• _INSTRUCTIONS TO FOLLOW_
There is one span to output from the data below: the lines starting at the line with "run with md" and ending at the line with "commands out. -/". Output it exactly, ends included, nothing more.

• _Stored data entries_
+===+
-- ==== Sys2Proof/Tests/Slice0.lean ====
section
/-!
SUPPORT. Tests of the model: for every statement of the certificate a state and operands that meet its hypotheses, each clause at a
boundary of its range; an ill-formed term for each check of well-formedness; and values that the spec works out.
-/

namespace Sys2Proof.Tests
open Sys2Proof.Machine

set_option Elab.async false -- the checks below wait for the kernel: one after the other

/-- Header of an entry with payload `p`. -/
def hd (p : List Word) : Hdr := { tag := 7, len := BitVec.ofNat 8 p.length }

/-- A selector word (Table 15.1). -/
def sel (item : Nat) (chain : Nat := 0) (sub : Nat := 0) (act : Nat := 0) (n : Nat := 0) (clear : Nat := 0) : Word :=
  BitVec.ofNat 32 (item + 256 * chain + 512 * sub + 2048 * act + 65536 * n + 2147483648 * clear)

/-- A lead device in CONFIGURE, its mailbox served. -/
def conf : State :=
  { md := { mode := .configure, clearing := false, imageOk := true, tested := true, bootDone := true }
    host := { fwRunning := true, mbxReady := true } }

/-- A head in RUN-ACTIVE, 5 µs into cycle 1,000 of gear 2. -/
def run : State :=
  { conf with
    md := { conf.md with mode := .runActive }
    clk := { tb := 31255000, fixed := true, begun := true, cycle := 1000 }
    budget := { left := [(5, 16384), (6, 16384)] } }

/-- `Taken`, as a check. -/
def takenB (c : HostCmd) (p : List Word) (s : State) : Bool :=
  s.host.mbxReady && s.host.cmdCount == 0 && decide (s.host.slotsUsed < 64) && s.env.firstKey.isNone && !s.entryWaits p && s.straps.lead &&
    s.straps.cid == 0 && decide (p.length ≤ 62) && c.modeStatus s.md.mode == 0 && c.valid p && s.others == 0

theorem taken_of_check (c : HostCmd) (p : List Word) (s : State) (k : takenB c p s = true) : Taken c (hd p) p s := by
  simp [takenB] at k
  obtain ⟨⟨⟨⟨⟨⟨⟨⟨⟨⟨a, b⟩, d⟩, e⟩, c⟩, f⟩, g⟩, i⟩, j⟩, l⟩, m⟩ := k
  exact ⟨a, b, d, (fun h => nomatch h), e, c, f, rfl, g.symm, by show (BitVec.ofNat 8 p.length).toNat = _; simp; omega, i, j, l, m⟩

/-- A chain whose node 3 has its descriptor. -/
def withDesc : State := run.setNd 0 3 { assigned := true, desc := List.replicate 64 1, descParts := 15, descOk := true }

/-- A device with two filter jobs, one done. -/
def withJobs : State := (run.setJob 2 { kind := 1 }).setJob 59 { kind := 1, st := 2 }

/-- A head whose shadow map of chain 0 differs from the active one at node 0, which is assigned. -/
def withStage : State := (run.setNd 0 0 { assigned := true }).updCh 0 (fun x => { x with shadow := { x.shadow with map := [(0, 0x80000000)] } })

/-- Axis 5 as a step axis of template 6 at step output 0, disabled. -/
def stepAxis : Axis := { cfg0 := 46, prf0 := 1000, prf1 := 1000 }

/-- A head with axis 5 as a step axis, at rest and enabled where `en`. -/
def withAxis (en : Bool) (g : Gen := {}) : State :=
  { run.setAx 5 { stepAxis with enabled := en, gen := g } with env := { run.env with inForce := [(10, 0x00100FF0#32), (11, 0x50005000#32)] } }

/-- A head with axis 5 on spoke 0 of chain 0. -/
def withSpoke : State := (run.setAx 5 { cfg0 := 2, enabled := true }).updCh 0 (fun c => { c with active := { c.active with map := [(0, 0x80000005)] } })

/-- Axis 5 in the course of a move to +5 counts. -/
def moving : Gen := { st := 1, act := .move { target := 21474836480, v := 65536, acc := 100, dec := 100 } }

/-- Axis 5 with its generator in state `g`, its quick-stop deceleration above its limit deceleration where `hard`. -/
def inState (g : Nat) (hard : Bool := false) : State :=
  run.setAx 5 { stepAxis with enabled := true, prf1 := if hard then 999 else 1000, gen := { st := g } }

/-- A head with a ready standby. -/
def withTwin : State := { run with twin := { run.twin with cfg := 0x49, ready := true } }

/-- A chain with a window of each kind, 4.9 µs long and 5 µs apart, its left port used. -/
def upChain : Chain :=
  { cfg := 0x488B5, portL := 1, active := { win := [(0, 0x01001388#32), (1, 4900#32), (2, 0x02002710#32), (3, 4900#32), (4, 0x03003A98#32), (5, 4900#32),
      (6, 0x04004E20#32), (7, 4900#32), (8, 0x050061A8#32), (9, 4900#32)] } }

/-- A head with chain 1 up. -/
def up : State := run.setCh 1 upChain

/-- A standby in cycle 1,000. -/
def standby : State :=
  { run with md := { run.md with mode := .runStandby }, twin := { run.twin with cfg := 0x49, valid := true, timeLock := true, cfgCurrent := true, applied := true } }

/-- A lead in CONFIGURE with member 1 joined, and one of its commands out. -/
def lead : State := { conf with clu := { conf.clu with cfg := 7, joined := 2, out := [{ member := 1 }] } }

/-- A member in CONFIGURE. -/
def memberDev : State := { conf with straps := { conf.straps with lead := false, cid := 1 } }

/-- A head whose feedback port 15 is as given. -/
def port15 (f : FbPort) : State := run.setFb 15 f

/-- A head with a record staged and `left` bytes of A5. -/
def staged (left : Nat) : State :=
  { run with trace := { run.trace with st := 2, stage := [{ body := [1] }] }, budget := { run.budget with left := [(5, left)] } }

/-! ## Well-formedness: a term that each check refuses -/

theorem wf_refuses :
    (Instr.sysNop {} (List.replicate 63 0)).wf = false ∧ (Instr.sysNop {} (List.replicate 62 0)).wf = true ∧
    (Instr.ppsEdge (2 ^ 64)).wf = false ∧ (Instr.ppsEdge (2 ^ 64 - 1)).wf = true ∧
    (Instr.swapAck (2 ^ 48)).wf = false ∧ (Instr.swapAck (2 ^ 48 - 1)).wf = true ∧
    (Instr.canFrameReceived 0 { data := List.replicate 9 0 } 0).wf = false ∧
    (Instr.canFrameReceived 0 { kind := .fd, data := List.replicate 65 0 } 0).wf = false ∧
    (Instr.canFrameReceived 0 { kind := .xl } 0).wf = false := by decide +kernel

theorem wf_refuses_long :
    (CanFrame.wf { kind := .xl, data := List.replicate 2049 0 }) = false ∧ (Instr.canTxEntryOwn 0 0 0 0 0 0 (List.replicate 2049 0)).wf = false ∧
    (Instr.serviceCopyReturn 0 false {} [] (List.replicate 2049 0) 0).wf = false := by decide +kernel

theorem wf_refuses_accesses :
    (Instr.pcieMemoryAccess { write := some [] }).wf = false ∧ (Instr.pcieMemoryAccess { write := some (List.replicate 257 0) }).wf = false ∧
    (Instr.pcieMemoryAccess { len := 0 }).wf = false ∧ (Instr.pcieMemoryAccess { len := 513 }).wf = false ∧
    (Instr.pcieMemoryAccess { len := 512 }).wf = true ∧ (Instr.scrubPass [0, 1, 2, 3, 4, 0]).wf = false := by decide +kernel

theorem wf_refuses_records :
    (Instr.serviceCopyReturn 0 false {} [{ data := List.replicate 17 0 }] [] 0).wf = false ∧
    (Instr.serviceCopyReturn 0 false {} (List.replicate 65 {}) [] 0).wf = false ∧ (Instr.discoveryCopyReturn 0 false {} 0 (List.replicate 65 {}) 0).wf = false ∧
    (Instr.delayCopyReturn 0 false {} 0 0 (List.replicate 65 {}) 0).wf = false ∧ (Instr.memberHealth 0 0 (2 ^ 48) 0).wf = false ∧
    (Instr.leaseGrant ⟨0, 0⟩ (2 ^ 64)).wf = false ∧ (Instr.swapNotice (2 ^ 48)).wf = false ∧
    (Instr.referenceMessage 0 { data := List.replicate 65 0 } 0).wf = false ∧ (Instr.bridgeResponse 0 0 0 0 (List.replicate 63 0)).wf = false := by
  decide +kernel

/-! ## Values the spec works out -/

/-- No row of the table gives bits: a word spells no command, and the queue stays as it was. -/
theorem test_no_word_decodes : decodeTableWord 32 0xFFFFFFFF = none ∧ (State.withFetchWord run 32 5).pending = run.pending := by decide

/-- Table 2.1: cycle lengths in ns. -/
theorem test_gear_lengths : tcOf 1 = 15625 ∧ tcOf 2 = 31250 ∧ tcOf 3 = 62500 ∧ tcOf 4 = 125000 := by decide

/-- Table 2.9: charges of T1, 812 ns, and of a profile step, 232 ns. -/
theorem test_charges : chargeOf (templateSteps 1) = 812 ∧ profileCharge = 232 := by decide

/-- The envelope of the car-deck spindle (the example after Table 11.3). -/
theorem test_envelope_words :
    envPos 0x5FC0 = -65536 ∧ envPos 0x6400 = 4194304 ∧ envMag 0xFD55 = 1789394944 ∧ envMag 0xBAAA = 89456640 ∧
    envScale 31250 (envMag 0xBAAA) = 2 * 89456640 := by decide +kernel

/-- Table 13.11: the reference message at 1 Mbit/s, a head PDU of 64 bytes at 1 and 8 Mbit/s, one of 160 bytes at 1 and 10 Mbit/s. -/
theorem test_can_bounds :
    ({ w1 := 0x00130000 + 10 + 0x100 * 0 } : CanCfg).bound 0 8 = 138000 ∧
    ({ w1 := 0x0013000A, w2 := 0x00180001 } : CanCfg).bound 1 64 = 124625 ∧ ({ w1 := 0x0013000A, w2 := 0x00130001 } : CanCfg).bound 2 160 = 198200 := by
  decide +kernel

/-- The battery-room encoder of R228: it fits G2 and not G1, and its word takes 6,710 ns from the start edge. -/
theorem test_encoder_timing :
    let f : FbPort := { w0 := 0x061A1401, w1 := 0x19010003, w2 := 0x12C00, w3 := 0x14000000 }
    f.timingOk 31250 = true ∧ f.timingOk 15625 = false ∧ f.wordNs = 6710 := by decide +kernel

/-- The step train of R218: 15,990 at B(n) and 16,040 at B(n + 1), in fine counts. -/
theorem test_pulse_fine :
    finePos { count := 1000, tLast := 96250, period := 10000, ok := true, k := 4 } 100000 = 15990 * 2 ^ 32 ∧
    finePos { count := 1003, tLast := 126250, period := 10000, ok := true, k := 4 } 131250 = 16040 * 2 ^ 32 := by decide +kernel

/-- The coefficients of Table 6.6 in G2, the sections at pass-through. -/
def carDeck : CoefSet :=
  { m := [(0, 0x51EB851F#32), (1, 0x40000000#32), (2, 0x7AB7ED31#32), (3, 0x622CBDC1#32), (4, 0x7AB7ED31#32), (5, 0x40000000#32), (10, 0x40000000#32), (15, 0x40000000#32)]
    s := [(0, 0x3F#32), (1, 1#32), (2, 15#32), (3, 6#32), (4, 21#32), (5, 1#32), (10, 1#32), (15, 1#32)]
    p := [(0, 0x4CCCCCCD#32), (1, 0x7FFFFFFF#32)], gear := 2 }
+===+
• _EXERCISE RESPONSE_
  { run with md := { run.md with mode := .runStandby }, twin := { run.twin with cfg := 0x49, valid := true, timeLock := true, cfgCurrent := true, applied := true } }

/-- A lead in CONFIGURE with member 1 joined, and one of its commands out. -/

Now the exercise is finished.